The deal, which includes 20 firm orders and an option for 15 more, would take GECAS’ B737-800BCF order book from 15 to 50 and enable GECAS to “serve the growing express air cargo market”.
“This order and future commitment with Boeing reflects the confidence GECAS has in the 737-800BCF to replace and grow the narrow body freighter market,” said Richard Greener senior vice president and manager GECAS Cargo Aircraft Group.
“With total firm and option aircraft commitments now at 50 737-800BCFs, GECAS will commit nearly $1.5bn worth of 737-800s with conversions to the narrow body freighter sector.”
The commercial aircraft leasing and financing arm of General Electric is the launch customer of the new 737-800BCF. It took delivery of the first converted jet in April and leased it to West Atlantic.

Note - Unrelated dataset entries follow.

-- ==== Sys2Proof/Decode.lean ====
section
/-! DEFINITION. From a call to an operation and back (30_encoding.md). Decoding is total: format CW and the
others have no illegal encoding (R90); only the host's restore, which is no operation of R80, is rejected. -/

namespace Sys2Proof

/-- Why a call is no operation. -/
inductive DecodeError where
  /-- The host's restore of persisted state is not in the closed list of operations (30_encoding.md R80). -/
  | restoreIsNoOperation
deriving DecidableEq, Repr

/-- RESTART, the sentinel offset, all ones (30_encoding.md R86). -/
def restartOffset : RequestOffset := 0xFFFFFFFF#32

/-- CTRL_BASE, the bus address of control offset 0 (20_memory.md R53). -/
def ctrlBase : Word := 0xFFC0#16

/-- The bus address of a control offset (30_encoding.md R83). -/
def controlAddress (o : ControlOffset) : Word := ctrlBase + o.setWidth 16

/-- The bus address lies in 0xFFC0-0xFFDF: a[15:5] is 0b11111111110 (30_encoding.md R95). -/
def inControlRange (a : Word) : Bool := a.extractLsb' 5 11 == 0b11111111110#11

/-- The control write at each control offset (30_encoding.md R83). -/
def controlInstr (o : ControlOffset) : Instr :=
  match o.toNat with
  | 0 => .clrV0
  | 1 => .setV0
  | 2 => .clrV1
  | 3 => .setV1
  | 4 => .clrV2
  | 5 => .setV2
  | 6 => .clrF0
  | 7 => .setF0
  | 8 => .clrF1
  | 9 => .setF1
  | 10 => .clrF2
  | 11 => .setF2
  | 12 => .clrF3
  | 13 => .setF3
  | 14 => .clrF4
  | 15 => .setF4
  | 16 => .clrF5
  | 17 => .setF5
  | 18 => .clrF6
  | 19 => .setF6
  | 20 => .clrP1
  | 21 => .setP1
  | 22 => .clrR0
  | 23 => .setR0
  | 24 => .clrR1
  | 25 => .setR1
  | 26 => .clrM0
  | 27 => .setM0
  | 28 => .clrM1
  | 29 => .setM1
  | 30 => .clrTY
  | _ => .setTY

/-- The operation a call stands for (30_encoding.md R81 to R89, R95). -/
def decode : Request → Except DecodeError Instr
  | .busWrite a d => .ok (if inControlRange a then controlInstr (a.extractLsb' 0 5) else .busWr a d)
  | .busRead a => .ok (if inControlRange a then .ctrlRd (a.extractLsb' 0 5) else .busRd a)
  | .addressRequest offset => .ok (if offset = restartOffset then .vreqRestart else .vreq (offset.extractLsb' 0 1))
  | .horizontalSync level => .ok (if level = 1#1 then .hsRise else .hsFall)
  | .externalDisable state => .ok (if state = 1#1 then .endcSet else .endcClr)
  | .attach ramCap baseClk divider host => .ok (.attach ramCap baseClk divider host)
  | .reset => .ok .reset
  | .restore _ => .error .restoreIsNoOperation

/-- A control write as the CPU issues it, the ignored datum written as zero (30_encoding.md R81, R83). -/
def encodeControl (o : ControlOffset) : Request := .busWrite (controlAddress o) 0#8

/-- The call that carries an operation, every ignored bit written as zero (30_encoding.md R81 to R89). -/
def encode : Instr → Request
  | .clrV0 => encodeControl 0#5
  | .setV0 => encodeControl 1#5
  | .clrV1 => encodeControl 2#5
  | .setV1 => encodeControl 3#5
  | .clrV2 => encodeControl 4#5
  | .setV2 => encodeControl 5#5
  | .clrF0 => encodeControl 6#5
  | .setF0 => encodeControl 7#5
  | .clrF1 => encodeControl 8#5
  | .setF1 => encodeControl 9#5
  | .clrF2 => encodeControl 10#5
  | .setF2 => encodeControl 11#5
  | .clrF3 => encodeControl 12#5
  | .setF3 => encodeControl 13#5
  | .clrF4 => encodeControl 14#5
  | .setF4 => encodeControl 15#5
  | .clrF5 => encodeControl 16#5
  | .setF5 => encodeControl 17#5
  | .clrF6 => encodeControl 18#5
  | .setF6 => encodeControl 19#5
  | .clrP1 => encodeControl 20#5
  | .setP1 => encodeControl 21#5
  | .clrR0 => encodeControl 22#5
  | .setR0 => encodeControl 23#5
  | .clrR1 => encodeControl 24#5
  | .setR1 => encodeControl 25#5
  | .clrM0 => encodeControl 26#5
  | .setM0 => encodeControl 27#5
  | .clrM1 => encodeControl 28#5
  | .setM1 => encodeControl 29#5
  | .clrTY => encodeControl 30#5
  | .setTY => encodeControl 31#5
  | .ctrlRd o => .busRead (controlAddress o)
  | .busRd a => .busRead a
  | .busWr a d => .busWrite a d
  | .endcSet => .externalDisable 1#1
  | .endcClr => .externalDisable 0#1
  | .vreqRestart => .addressRequest restartOffset
  | .vreq d => .addressRequest (d.setWidth 32)
  | .hsRise => .horizontalSync 1#1
  | .hsFall => .horizontalSync 0#1
  | .attach ramCap baseClk divider host => .attach ramCap baseClk divider host
  | .reset => .reset

/-- A call with its ignored bits cleared: the datum of a control write (30_encoding.md R81) and, for an offset
that is not the sentinel, all bits but bit 0 (R86). -/
def Request.canonical : Request → Request
  | .busWrite a d => .busWrite a (if inControlRange a then 0#8 else d)
  | .addressRequest offset =>
    .addressRequest (if offset = restartOffset then offset else (offset.extractLsb' 0 1).setWidth 32)
  | r => r

/-- The call whose argument bits are `w`, from a row's width in spec/opcode_table.json (log entry 3). The table
does not say which signal a word belongs to: 5 bits (8 in whole bytes) are a control offset, 16 the address of a
bus read, 32 the offset of an address request, 1 the level of the external-disable line, 0 the call `RESET`. -/
def tableRequest (nbits w : Nat) : Option Request :=
  match nbits with
  | 0 => if w = 0 then some .reset else none
  | 1 => if w < 2 then some (.externalDisable (BitVec.ofNat 1 w)) else none
  | 5 | 8 => if w < 32 then some (encodeControl (BitVec.ofNat 5 w)) else none
  | 16 => if w < 0x10000 then some (.busRead (BitVec.ofNat 16 w)) else none
  | 32 => if w < 0x100000000 then some (.addressRequest (BitVec.ofNat 32 w)) else none
  | _ => none

/-- The operation the decoder reads from a word of the opcode table. -/
def decodeTableWord (nbits w : Nat) : Option Instr :=
  match tableRequest nbits w with
  | some r => (decode r).toOption
  | none => none

/-- The control write that gives bit `b` of the register the value `v` (30_encoding.md R82). -/
def writeBit (b : BitVec 4) (v : Bool) : Instr := controlInstr (b ++ BitVec.ofBool v)

/-- `LOADV m` (30_encoding.md R94). -/
def loadV (m : BitVec 3) : List Instr :=
  [writeBit 0 (m.getLsbD 0), writeBit 1 (m.getLsbD 1), writeBit 2 (m.getLsbD 2)]

/-- `LOADF f` (30_encoding.md R94). -/
def loadF (f : BitVec 7) : List Instr :=
  [writeBit 3 (f.getLsbD 0), writeBit 4 (f.getLsbD 1), writeBit 5 (f.getLsbD 2), writeBit 6 (f.getLsbD 3),
   writeBit 7 (f.getLsbD 4), writeBit 8 (f.getLsbD 5), writeBit 9 (f.getLsbD 6)]

/-- `LOADM m` (30_encoding.md R94). -/
def loadM (m : BitVec 2) : List Instr :=
  [writeBit 13 (m.getLsbD 0), writeBit 14 (m.getLsbD 1)]

/-- `LOADREG v` (30_encoding.md R94): all sixteen bits, in ascending order. -/
def loadReg (v : Word) : List Instr :=
  (List.range 16).map fun b => writeBit (BitVec.ofNat 4 b) (v.getLsbD b)

end Sys2Proof
end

“The 737-800BCF is a great example of how Boeing’s Global Services business can extend the life of an airplane with new technology and help operators reduce their operating costs,” said Ihssane Mounir, senior vice president of commercial sales and marketing for The Boeing Company.
“We are delighted that GECAS intends to commit to a big repeat order for the airplane. We look forward to finalising this deal and adding to their world-class portfolio.”
This agreement, which is subject to GECAS board approval, would take the total commitments for the B737-800BCF programme to 80 from more than half a dozen customers.
The 737-800BCF carries more payload – up to 23.9 tonnes (52,800 lbs) – and flies farther – 2,000 nautical miles (3,750 km) than 737 Classic freighters. The converted jet also offers operators newer technology, better fuel efficiency and reliability than previous standard-body freighters.
Existing B737-800 passenger airplanes are modified at multiple facilities, including Boeing Shanghai Aviation Services Co. Ltd., and Taikoo (Shandong) Aircraft Engineering Co. Ltd., also known as STAECO, in China.
Modifications include installing a large main-deck cargo door, a cargo-handling system and accommodations for up to four non-flying crew members or passengers.
This is the third big cargo deal announced by Boeing at the Farnborough Airshow. DHL has placed an order for 14 B777Fs, while Volga-Dnepr and CargoLogicHoldings have ordered a combined five B747-8Fs and 29 B777Fs.